Exercise aim >> All lines holding the word "found" are to be copied from the records beneath.

Data to process >>
-- ==== Sys2Proof/Tests/Slice0.lean ====
section
/-! SUPPORT. Tests: ill-formed commands that WellFormed refuses, results taken from the spec's own tables and examples, and for each
statement with hypotheses a state and operands that meet them. -/

namespace Sys2Proof.Tests

open Sys2Proof Sys2Proof.Machine

set_option Elab.async false

/-! ### Small states -/

/-- The state after reset with another device. -/
def st (c : Chip) : State := { State.reset with chip := c }

/-- RUN with the link up at tick 5,000, every island off. -/
def runChip : Chip :=
  (State.reset.chip.modDev fun d => { d with state := .run, tick := 5000, phase := 7, steps := 0x1F }).modLnk fun l => { l with ticklen := 6250 }

/-- W0 to W15 of the test thread. -/
def regs : Vector Word 16 := #v[0, 5, 0xFFFFFFFD, 0x80000000, 0x7FFFFFFF, 0xA010, 0x21, 0x40000000, 1, 2, 3, 4, 5, 6, 7, 8]

/-- Thread 0 READY with 200 cycles, acting on and seeing car 0, whose islands are on. -/
def ready0 (c : Chip) : Chip :=
  (c.modThread 0 fun x =>
    { x with
      st := .ready, slotLeft := 200, budget := 200, budgetAct := 200, pc := 300, actMaskAct := 1, seeMaskAct := 1, w := regs,
      acc := 7 }).modCar 0 fun x => { x with power := .on }
/-- The same in the thread window, its slot open. -/
def thread0 (c : Chip) : Chip := (ready0 c).enter .thread

/-- Thread 0 alone. -/
def s0 : State := st (thread0 runChip)

/-! ### Witnesses: threads -/

theorem witness_AluResultsAndFlags : SlotFits 0 1 s0 ∧ operandBIllegal ⟨1, 2, 0, 3⟩ = false := by unfold SlotFits; decide +kernel
theorem witness_MultiplyResults : SlotFits 0 2 s0 ∧ operandBIllegal ⟨1, 0, 1, 0xFFFF⟩ = false := by unfold SlotFits; decide +kernel
theorem witness_CompareAndLoadImmediate :
    SlotFits 0 1 s0 ∧ operandBIllegal ⟨0, 2, 0, 3⟩ = false ∧ (⟨1, 0, 3, 0x8000⟩ : Enc).m ≠ 0 := by unfold SlotFits; decide +kernel
theorem witness_IllegalEncodings :
    SlotFits 0 2 s0 ∧ operandBIllegal ⟨1, 2, 0, 0x10⟩ = true ∧ (⟨15, 0, 0, 0x8000⟩ : Enc).imm.getLsbD 15 = true := by
  unfold SlotFits; decide +kernel

/-- Thread 0 with one cycle of its slot left. -/
def s1 : State := st ((thread0 runChip).modThread 0 fun x => { x with slotLeft := 1 })
theorem witness_unfitting : SlotFits 0 0 s1 ∧ (s1.chip.threads[0]).slotLeft.toNat < 2 := by unfold SlotFits; decide +kernel

/-- A packet of session 0 whose word is the reserved opcode 3Fh. -/
def illegalPacket : Packet := ⟨0, 0, 1, 1, 0, 0, 0, 0⟩
/-- The packet stands first in the section. -/
def sIllegal : State :=
  st (runChip.modLnk fun l => { l with section_ := [wirePacket illegalPacket (runChip.wireBody illegalPacket 0xFC000000)] })
theorem witness_illegalPacket :
    sIllegal.chip.lnk.section_.head? = some (wirePacket illegalPacket (sIllegal.chip.wireBody illegalPacket 0xFC000000)) ∧
    sIllegal.chip.may .host = true ∧ sIllegal.chip.dev.hostStopped = false ∧ sIllegal.chip.gate illegalPacket (sIllegal.chip.wireBody illegalPacket 0xFC000000) = .evaluate ∧
    sIllegal.chip.dev.hostCycles.toNat + 8 ≤ 256 ∧ (opOf 0xFC000000).toNat = 0x3F := by decide +kernel

/-- Thread 0 with return addresses on its stack. -/
def sStack (n : Nat) : State := st ((thread0 runChip).modThread 0 fun x => { x with stack := List.replicate n 400 })
theorem witness_BranchesCallsAndAsserts :
    SlotFits 0 2 (sStack 7) ∧ ((sStack 7).chip.threads[0]).stack.length < 8 ∧ ((sStack 1).chip.threads[0]).stack = [400] ∧
    SlotFits 0 2 (sStack 8) ∧ 8 ≤ ((sStack 8).chip.threads[0]).stack.length ∧
    condHolds ((sStack 8).chip.threads[0]).flags 0 = true ∧ condHolds ((sStack 0).chip.threads[0]).flags 1 = false ∧
    ((sStack 0).chip.threads[0]).stack = [] := by unfold SlotFits; decide +kernel

/-- Thread 0 with event 1 pending. -/
def sEvent : State := st ((thread0 runChip).modThread 0 fun x => { x with pend := 2 })
theorem witness_YieldAndWait :
    SlotFits 0 2 sEvent ∧ (sEvent.chip.threads[0]).pend &&& (2 &&& 0xFFFE) ≠ 0 ∧ (s0.chip.threads[0]).pend &&& (2 &&& 0xFFFE) = 0 ∧
    regOf (s0.chip.threads[0]).w 1 ≠ 0 := by unfold SlotFits; decide +kernel

/-- Thread 0 with an image of 300 words in the program store, whose first word is its length. -/
def imageMem : Mems := { State.reset.mem with prog := State.reset.mem.prog.writeBE 1 300 }
/-- Thread 0 with a double-bit error in a word of a memory. -/
def sFlawed (m : Fin 6) (w : Nat) : State := { s0 with chip := { s0.chip with flaws := [⟨m, w, true⟩] } }
theorem witness_flawedReads :
    let c := found (.thread 0) 2 (sFlawed 0 2)
    let d := found (.thread 0) 2 (sFlawed 1 208)
    SlotFits 0 2 (sFlawed 0 2) ∧ c.badWord 0 (fun w => decide (w = 8 / 4)) = some 2 ∧ c.badWord 0 (fun w => decide (w = 12 / 4)) = none ∧
      d.badWord 1 (fun w => decide (w = 208)) = some 208 ∧ d.badWord 1 (fun w => decide (w = 209)) = none ∧
      s0.chip.badWord 0 (fun w => decide (w = 2)) = none := by unfold SlotFits; decide +kernel
/-- Writes of the tick stand at the byte address 8: one of a cycle and a cluster. -/
def sWritten (cycle cluster : Nat) : State := { s0 with chip := { s0.chip with ramLog := [⟨8, cycle, cluster, 9⟩] } }
theorem witness_ramOrder :
    (found (.thread 0) 2 s0).cycleOf 0 2 = 1536 ∧ s0.chip.ramLog = [] ∧
      (∀ x ∈ (sWritten 1535 1).chip.ramLog, x.addr = 8 ∧ x.cycle < 1536) ∧
      (∀ x ∈ (sWritten 1536 2).chip.ramLog, x.addr = 8 ∧ (clusterOf 0).1 + 1 < x.cluster ∧ x.cycle = 1536) ∧
      (∀ x ∈ (sWritten 1537 0).chip.ramLog, x.addr = 8 ∧ 1536 < x.cycle) ∧
      ((regOf (s0.chip.threads[0]).w 1 + (3 : BitVec 16).setWidth 32).toNat = 8) := by decide +kernel
theorem witness_LoadsAndStores :
    SlotFits 0 2 s0 ∧ s0.mem.wf = true ∧ threadMayWrite 0 ((5 : Word) + 0x1FB).toNat = true ∧ threadMayWrite 0 0xC000 = false ∧
    ({ s0 with mem := imageMem } : State).mem.inImage 208 = true ∧ s0.mem.inImage 208 = false := by unfold SlotFits; decide +kernel
/-! ### Host packets -/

Exercise solution >>
    let c := found (.thread 0) 2 (sFlawed 0 2)
    let d := found (.thread 0) 2 (sFlawed 1 208)
    (found (.thread 0) 2 s0).cycleOf 0 2 = 1536 ∧ s0.chip.ramLog = [] ∧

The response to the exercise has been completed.